Data under study |
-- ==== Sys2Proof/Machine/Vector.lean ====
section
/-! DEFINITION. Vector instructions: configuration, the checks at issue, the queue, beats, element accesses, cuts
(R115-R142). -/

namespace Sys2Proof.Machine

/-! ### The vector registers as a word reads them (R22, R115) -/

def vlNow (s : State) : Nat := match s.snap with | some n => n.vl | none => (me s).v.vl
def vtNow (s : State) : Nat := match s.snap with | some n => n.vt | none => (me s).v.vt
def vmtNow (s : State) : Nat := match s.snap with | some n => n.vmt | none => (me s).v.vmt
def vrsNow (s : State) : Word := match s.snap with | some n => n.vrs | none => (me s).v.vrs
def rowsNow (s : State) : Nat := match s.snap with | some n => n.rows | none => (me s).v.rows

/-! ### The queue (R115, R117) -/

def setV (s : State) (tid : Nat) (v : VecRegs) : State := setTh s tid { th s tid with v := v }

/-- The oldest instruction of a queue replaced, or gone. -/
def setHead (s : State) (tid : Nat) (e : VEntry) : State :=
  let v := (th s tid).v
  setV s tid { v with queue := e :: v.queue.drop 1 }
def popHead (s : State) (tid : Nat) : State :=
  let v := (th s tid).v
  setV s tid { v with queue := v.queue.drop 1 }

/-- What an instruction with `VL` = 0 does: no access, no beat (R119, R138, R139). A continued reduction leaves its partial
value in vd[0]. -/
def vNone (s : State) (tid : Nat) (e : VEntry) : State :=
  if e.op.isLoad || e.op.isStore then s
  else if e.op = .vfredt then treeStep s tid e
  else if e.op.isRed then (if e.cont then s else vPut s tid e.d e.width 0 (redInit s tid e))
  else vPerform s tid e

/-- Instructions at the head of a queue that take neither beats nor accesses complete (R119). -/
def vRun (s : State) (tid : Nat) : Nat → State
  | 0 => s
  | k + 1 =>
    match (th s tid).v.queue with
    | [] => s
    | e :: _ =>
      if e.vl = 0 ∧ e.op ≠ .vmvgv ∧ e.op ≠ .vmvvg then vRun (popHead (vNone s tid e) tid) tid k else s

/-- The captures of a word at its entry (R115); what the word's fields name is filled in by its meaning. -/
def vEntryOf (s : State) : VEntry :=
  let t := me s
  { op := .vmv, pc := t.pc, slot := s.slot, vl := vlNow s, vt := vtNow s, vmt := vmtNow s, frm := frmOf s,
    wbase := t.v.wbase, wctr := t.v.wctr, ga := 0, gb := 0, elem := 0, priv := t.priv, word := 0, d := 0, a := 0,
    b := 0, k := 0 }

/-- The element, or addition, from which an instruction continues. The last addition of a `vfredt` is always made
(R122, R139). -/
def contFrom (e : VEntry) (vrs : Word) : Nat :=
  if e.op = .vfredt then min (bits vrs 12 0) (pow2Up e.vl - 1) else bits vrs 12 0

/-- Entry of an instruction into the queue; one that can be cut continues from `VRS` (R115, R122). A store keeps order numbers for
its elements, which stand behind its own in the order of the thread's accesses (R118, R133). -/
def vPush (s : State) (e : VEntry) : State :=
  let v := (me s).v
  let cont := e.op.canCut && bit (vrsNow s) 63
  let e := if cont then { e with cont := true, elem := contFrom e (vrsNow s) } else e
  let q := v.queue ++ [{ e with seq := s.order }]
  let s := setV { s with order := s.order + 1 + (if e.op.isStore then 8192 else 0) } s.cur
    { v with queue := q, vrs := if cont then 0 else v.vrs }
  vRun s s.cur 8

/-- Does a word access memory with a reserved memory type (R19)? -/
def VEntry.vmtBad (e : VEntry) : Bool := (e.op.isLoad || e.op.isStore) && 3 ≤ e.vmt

What needs to be done |
Output exactly the lines from the one holding "let q := v.queue" to the end of the material above, with both ends included.

Solved problem |
  let q := v.queue ++ [{ e with seq := s.order }]
  let s := setV { s with order := s.order + 1 + (if e.op.isStore then 8192 else 0) } s.cur
    { v with queue := q, vrs := if cont then 0 else v.vrs }
  vRun s s.cur 8

/-- Does a word access memory with a reserved memory type (R19)? -/
def VEntry.vmtBad (e : VEntry) : Bool := (e.op.isLoad || e.op.isStore) && 3 ≤ e.vmt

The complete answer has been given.